Consistently referencing The Wizard of Oz (1939), nearly to default and distraction, one wishes these fanciful homages could have been more skillfully streamlined into the narrative, for there’s much interest to be gleaned from the glossy drabness of Dorothy’s rural Kansas in comparison to the devastation of New Orleans’ ninth ward when somehow, there’s an insistent refrain that ‘there’s no place like home’ despite evidence of otherwise in both places and films.
But the happenings of Cut Throat City are hardly a metaphorical dream, and RZA kicks everything off with an opener wherein the four jovial friends discuss the problematics of Tarantino’s penchant for racial epithets as a white filmmaker (it should be noted RZA and Tarantino are also friendly collaborators) in the film Reservoir Dogs (1992), itself a film which opens with an unlikely but entertaining group of characters discussing the unexpected, albeit the merits of Madonna’s discography.
Both Shameik Moore (the highlight and headliner of Rick Famuyiwa’s 2015 Dope) and Demetrius Shipp Jr. (who portrayed Tupac Shakur in All Eyez on Me, 2017) are standouts of RZA’s initial quartet, while some of the more notable cast members waffle between deliriously on-the-nose dialogue.
An early sequence with Moore applying for position as an illustrator at a local publication finds him belittled by Joel David Moore in a stilted exchange, while T.I., initially outfitted with some of the film’s more persuasive exchanges melding sinister tones and significant subtexts, quickly becomes a caricature.
Cousin Bass, for whatever reason, has hypopigmentation, which looks distractingly fake, and then subjects minions who cross him to a caged raccoon who chews on their genitals for punishment—these are merely elements exploitation if not positioned correctly in a fittingly gritty mise en scene, but the superficiality of the script, and a fantastically paltry production design (featuring questionable lighting, and cinematographic zaniness which assist in disrupting tones, often within the same scene), aligns Cut Throat City with camp in these excessive sequences.

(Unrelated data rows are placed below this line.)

/-- A panel's memory: status, queues, Spool, retire table, error counts. `stalled` holds the requests that wait at their
requesters for buffer space or a write credit (R360), `scrubbed` the accesses that this scrub period has read (R383), `batches` the writes left of a channel's batch (R372), `loading` the
BASE and COUNT of the table load in progress (R926). -/
structure PanelMem where
  reason : Code := 0
  badReg : Nat := 0
  trained : BitVec 4 := 0
  present : Bool := true
  loadBusy : Bool := false
  loading : Nat × Nat := (0, 0)
  loaded : Bool := false
  retired : List Nat := []
  spool : List SpoolLine := []
  queues : List (Nat × List MemRequest) := []
  stalled : List MemRequest := []
  batches : List (Nat × Nat) := []
  refreshed : List (Nat × Nat) := []
  maintained : List (Nat × Nat) := []
  stackStates : Vector StackState 4 := Vector.replicate 4 {}
  uncorr : Nat := 0
  corr : Nat := 0
  rateCount : Nat := 0
  rateRecorded : Bool := false
  windowSince : Nat := 0
  scrubbed : List Nat := []
  uePage : Option Nat := none
  ueLast : Nat := 0
  deriving DecidableEq, Repr

/-- An entry of Thimble's frame table (R779): one frame of 2 MiB, with the contexts that own it. -/
structure Frame where
  index : Nat
  owners : List Code
  conf : Bool
  clean : Bool
  fresh : Bool
  deriving DecidableEq, Repr

/-- The frame table. A frame that is not listed is unowned, not CLEAN, and FRESH as `freshDefault` says. -/
structure FrameTable where
  entries : List Frame := []
  freshDefault : Bool := true
  deriving DecidableEq, Repr

/-- An entry of the open-region table (R392). -/
structure OpenRegion where
  ctx : Code
  base : Nat
  bytes : Nat
  offset : Nat
  read : Bool
  write : Bool
  deriving DecidableEq, Repr

/-! ## The optical fabric (09_optical_fabric.md) -/

/-- The states of a port (R507). -/
inductive PortState where
  | disabled | waitLaser | training | securing | up | draining | down | safe
  deriving DecidableEq, Repr

/-- A SEQUENCED flit in a replay buffer (R499, R500). -/
structure ReplayFlit where
  seq : BitVec 16
  pkt : Packet
  index : Nat
  resends : Nat
  deriving DecidableEq, Repr

/-- A packet queued at an egress port, by the input it came from (R524), with the flits still to be sent. -/
structure QueuedPacket where
  input : Fin 25
  pkt : Packet
  sent : Nat
  since : Nat
  deriving DecidableEq, Repr

/-- The trailer of a codeword as sent (R495): sequence, acknowledgement, NAK and returned credits. -/
structure SentTrailer where
  txSeq : BitVec 16
  ackSeq : BitVec 16
  nak : Bool
  credit : Option (Fin 5)
  deriving DecidableEq, Repr

/-- The next codeword an egress port chose (R523). -/
inductive SentCodeword where
  | idle | marker (m : Marker) | linkCtl (c : LinkCtl) | flit (seq : BitVec 16) (pkt : Packet) (index : Nat)
  deriving DecidableEq, Repr

/-- An optical port: setup registers, status registers and link layer. `occupied` counts the flits of each channel in the receive
buffer (R519), `wire` is the codeword last sent, as its 300 bytes (R494). -/
structure Port where
  ctl : BitVec 64 := 4
  creditRes : BitVec 64 := 4 + 17 * 2 ^ 11 + 17 * 2 ^ 22 + 17 * 2 ^ 33 + 17 * 2 ^ 44
  creditShr : BitVec 64 := 952
  arb : BitVec 64 := 4 + 8 * 16 + 4 * 256
  peerExpect : BitVec 64 := 0
  state : PortState := .disabled
  reason : Code := 0
  badReg : Nat := 0
  peer : Option PeerIdentity := none
  rtt : BitVec 32 := 0
  replays : Nat := 0
  corrSymbols : Nat := 0
  authFails : Nat := 0
  downCount : Nat := 0
  turnDrops : Nat := 0
  uncorrCw : Nat := 0
  txSeq : BitVec 16 := 0
  rxSeq : BitVec 16 := 0
  lastAck : BitVec 16 := 0
  nakOut : Bool := false
  replayBuf : List ReplayFlit := []
  replayCursor : Option Nat := none
  ackSince : Nat := 0
  txIndex : Nat := 0
  rxIndex : Nat := 0
  exchange : Nat := 0
  txKey : List Byte := []
  rxKey : List Byte := []
  txSalt : List Byte := []
  rxSalt : List Byte := []
  lastCipher : Option (List Byte × List Byte) := none
  uncorrRun : Nat := 0
  locked : Bool := false
  identified : Bool := false
  keyed : Bool := false
  since : Nat := 0
  lastGood : Nat := 0
  credits : Vector Nat 5 := Vector.replicate 5 0
  creditsShared : Nat := 0
  sharedOut : Vector Nat 5 := Vector.replicate 5 0
  toReturn : List (Fin 5) := []
  occupied : Vector Nat 5 := Vector.replicate 5 0
  recv : List (Packet × Nat) := []
  queues : Vector (List QueuedPacket) 5 := Vector.replicate 5 []
  lastInput : Vector Nat 5 := Vector.replicate 5 0
  wrrLeft : Vector Nat 3 := Vector.replicate 3 0
  respLast : Bool := false
  linkCtlOut : List LinkCtl := []
  markerOut : Option Marker := none
  lastSent : Option (SentCodeword × SentTrailer) := none
  wire : List Byte := []
  ageRecorded : Option Nat := none
  deriving DecidableEq, Repr

/-- A laser cartridge bay (R490 to R493). -/
structure Cartridge where
  present : Bool := true
  genuine : Bool := true
  lasers : Bool := false
  ready : Bool := false
  fault : Bool := false
  since : Nat := 0
  deriving DecidableEq, Repr

/-- A route table (R527): TURN masks by ingress and layer, and ROUTE words by destination. -/
structure RouteTable where
  turn : List (BitVec 32)
  route : List (BitVec 32)
  deriving DecidableEq, Repr

/-- The egress in use for a destination, and the hold of R528: packets by their ingress, and since when they wait. -/
structure RouteUse where
  dst : BitVec 15
  egress : PortId
  lastQueued : Nat
  holdUntil : Option Nat := none
  held : List (Fin 25 × Packet × Nat) := []
  deriving DecidableEq, Repr

/-- The fabric state of the hub. `inbox` holds packets that have reached this module,
by ingress; `deadMods` the modules
to which no hop is usable (R689); `relayEarly` relay grants for a RELAY that this module has not begun. -/
structure Fabric where
  ageDiscards : Nat := 0
  refused : Nat := 0
  reason : Code := 0
  loadBusy : Bool := false
  standby : Option RouteTable := none
  active : Option RouteTable := none
  uses : List RouteUse := []
  carts : Vector Cartridge 8 := Vector.replicate 8 {}
  outstanding : List Outstanding := []
  nextXtag : BitVec 32 := 1
  inbox : List (Fin 25 × Packet) := []
  deadMods : List (BitVec 15) := []
  colls : List CollRun := []
  relays : List RelayRun := []
  fittings : List FittingRun := []
  relayEarly : List Packet := []
  deriving DecidableEq, Repr

/-- The states of HUB.COMMIT_STATUS (10_job_mapping_and_reduction.md, COMMIT registers). -/
inductive CommitState where
  | idle | preparing | voted | decided | uncertain | split
  deriving DecidableEq, Repr

/-- The module's part in step commits (R585 to R593, R690 to R692). -/
structure Commit where
  state : CommitState := .idle
  reason : Code := 0
  lastStep : BitVec 32 := 0
  applied : Bool := false
  aborts : Nat := 0
  commits : Nat := 0
  step : BitVec 32 := 0
  update : Nat := 0
  ready : List (BitVec 15 × BitVec 32 × Nat) := []
  decided : List (BitVec 32) := []
  pendingAbort : Option AbortPacket := none
  flooded : List (BitVec 32 × Bool × BitVec 32) := []
  abortStep : BitVec 32 := 0
  abortReason : Code := 0
  abortLost : BitVec 16 := 0xFFFF
  abortStitch : BitVec 48 := 0
  lostSelf : Bool := false
  deriving DecidableEq, Repr

/-! ## The host link (15_host_attachment.md) -/

/-- The host link's state (R798, R799, R823). -/
inductive LinkState where
  | detect | heldInReset | l0 | recovery
  deriving DecidableEq, Repr

/-- HDM decoder 0 (R818, R819). -/
structure HdmDecoder where
  base : Nat := 0
  size : Nat := 0
  ways : Nat := 0
  lockOnCommit : Bool := false
  committed : Bool := false
  error : Bool := false
  deriving DecidableEq, Repr

/-- A request of the device for host memory (R807, R810, R811): it goes out in pieces of at most `unit` bytes. -/
structure HostReq where
  write : Bool
  addr : Nat
  size : Nat
  unit : Nat
  relaxed : Bool
  translated : Bool
  deriving DecidableEq, Repr

/-- The host link: link state, configuration space, held lines, faults, messages. `lines` holds each held line with
the address of its 64 bytes, `translations` the pages of 4 KiB whose translations are cached (R808). `heldWrites` and
`heldMessages` wait for the link to leave Recovery (R823), each write with its Relaxed Ordering. `lastReq` is the last request
for host memory. -/
structure HostLink where
  link : LinkState := .detect
  cxl : Bool := false
  width : Nat := 0
  speed : Nat := 0
  config : List (Nat × BitVec 32) := []
  lastAnswer : Option (BitVec 32) := none
  retryStatus : Bool := false
  hdm : HdmDecoder := {}
  translations : List Nat := []
  lines : List Nat := []
  heldWrites : List (Nat × List Byte × Bool) := []
  lastReq : Option HostReq := none
  reason : Code := 0
  badReg : Nat := 0
  fault : BitVec 5 := 0
  xlateFaults : Nat := 0
  accessFaults : Nat := 0
  linkReplays : Nat := 0
  messages : Vector Nat 11 := Vector.replicate 11 0
  heldMessages : List (Fin 11) := []
  lastMessage : Vector (Option Nat) 8 := Vector.replicate 8 none
  moderated : Vector Bool 8 := Vector.replicate 8 false
  snoopAnswer : Nat := 0
  counterFaults : List (Code × Nat) := []
  winAnswer : Option (List Byte × Bool) := none
  doeAnswer : List Byte := []
  ideActive : Bool := false
  deriving DecidableEq, Repr

/-! ## Panels, hub and device -/

/-- The states of a panel that PANELp.RESET_STATUS.STATE reports (R661); `idle` reads as DISABLED or RUNNING. -/
inductive PanelState where
  | idle | fenced | resetting | retraining | ready | outOfService
  deriving DecidableEq, Repr

/-- A panel reset under way (R661): the ticket of its record, the reason, the context named, the position at the fence,
the stacks that are suspect. -/
structure PanelReset where
  ticket : Nat
  cause : Code
  ctx : Code
  pos : Nat
  suspects : BitVec 4
  deriving DecidableEq, Repr

/-- A device warm reset under way (R674): the ticket of its record, the cause, and what its zeroisation and the digest of
the power controller's image will find (R676, R759). `quiet`: no completion is written (R675). -/
structure WarmReset where
  ticket : Nat
  cause : Code
  quiet : Bool
  viaLink : Bool
  pos : Nat
  zeroised : Bool
  imageSame : Bool
  deriving DecidableEq, Repr

/-- The escalation states (R679). -/
inductive Escalation where
  | inService | outOfService | serviceRequired
  deriving DecidableEq, Repr

/-- Resets, escalation and crash samples (12_reset_and_recovery.md). The windows list the times at which their resets
started. -/
structure ResetCtl where
  escalation : Escalation := .inService
  lastKind : Nat := 0
  lastCause : Code := 0
  deviceResets : Nat := 0
  panelWindow : List Nat := []
  deviceWindow : List Nat := []
  crashValid : BitVec 8 := 0
  crashInStack : BitVec 8 := 0
  crashDropped : Nat := 0
  outDue : Option PanelId := none
  outEnter : Option Nat := none
  warm : Option WarmReset := none
  trip : Option Code := none
  deriving DecidableEq, Repr

/-- The module's pins and supplies (18_module_hardware.md). `cool`: every sensor stood below 85 °C at the last sample. -/
structure ModulePins where
  inputMv : Nat := 48000
  psense : Bool := true
  inputSwitch : Bool := true
  pwrEn : Bool := true
  resetN : Bool := true
  perstN : Bool := true
  railsOn : Bool := true
  pwrGood : Bool := true
  thermtrip : Bool := false
  cool : Bool := true
  sensorWait : Bool := false
  overvoltage : Bool := false
  deriving DecidableEq, Repr

/-- A performance counter: selector, value, wrapped flag, and the value latched for a chained read (R832 to R834). -/
structure PmcCounter where
  sel : BitVec 64 := 0x7F0000
  val : BitVec 48 := 0
  ovf : Bool := false
  latched : Option (BitVec 64) := none
  deriving DecidableEq, Repr

/-- A counter that resets enabled for an event (R874). -/
def PmcCounter.on (event : Nat) : PmcCounter := { sel := BitVec.ofNat 64 (2 ^ 63 + 0x7F0000 + event) }

/-- A tag record in the making or waiting for its dump (R849 to R851). `stamps` are NCLK times of the
stages of R851; `placed`: a snapshot that waits carries the record. -/
structure TagRec where
  ref : DescRef
  flags : Nat
  index : Nat
  entries : Nat
  position : Nat
  from_ : Nat
  stamps : List (Option Nat)
  done : Bool := false
  placed : Bool := false
  deriving DecidableEq, Repr

/-- The debug state of a panel's sequencer (R867 to R872). `mem` holds the words of its private memory that the debugger
has written while it is halted; what firmware keeps there is a free value. `stepTack`: 1 a tack is to be issued, 2 it has
been. -/
structure SeqDebug where
  halted : Bool := false
  cause : Nat := 0
  index : Nat := 0
  pc : BitVec 32 := 0
  bps : Vector (BitVec 32) 8 := Vector.replicate 8 0
  wps : Vector (BitVec 64) 4 := Vector.replicate 4 0
  mem : List (Nat × BitVec 32) := []
  stepTack : Nat := 0
  deriving DecidableEq, Repr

There are, of course, some interesting elements. Kat Graham as Blink’s wife manages to be compelling even as she’s lost in the swirl of the story. Rob Morgan is consummately entertaining as an undercover cop (who unfortunately shares a lot of screen time with the miscast Eiza Gonzalez as a ‘hardened’ detective) and Wesley Snipes as Moore’s father is a highlight. Even Isaiah Washington as a chain-smoking veterinarian showcases his screen presence. But they’re peripheral elements in a narrative which turns to Ethan Hawkes as a corrupt councilman and Terrence Howard as an enigmatic scion of the city’s underbelly, who seem a bit silly.
If RZA’s 2012 debut The Man with the Iron Fists suffered from some of his predilections (not unlike Tarantino) with elements which detract rather than enhance, and his 2017 sophomore film Love Beats Rhymes is woefully underrated considering its performances and production quality, both are a far cry from the woebegone feeling of Cut Throat City, a film which feels overbaked and in desperate need of editing.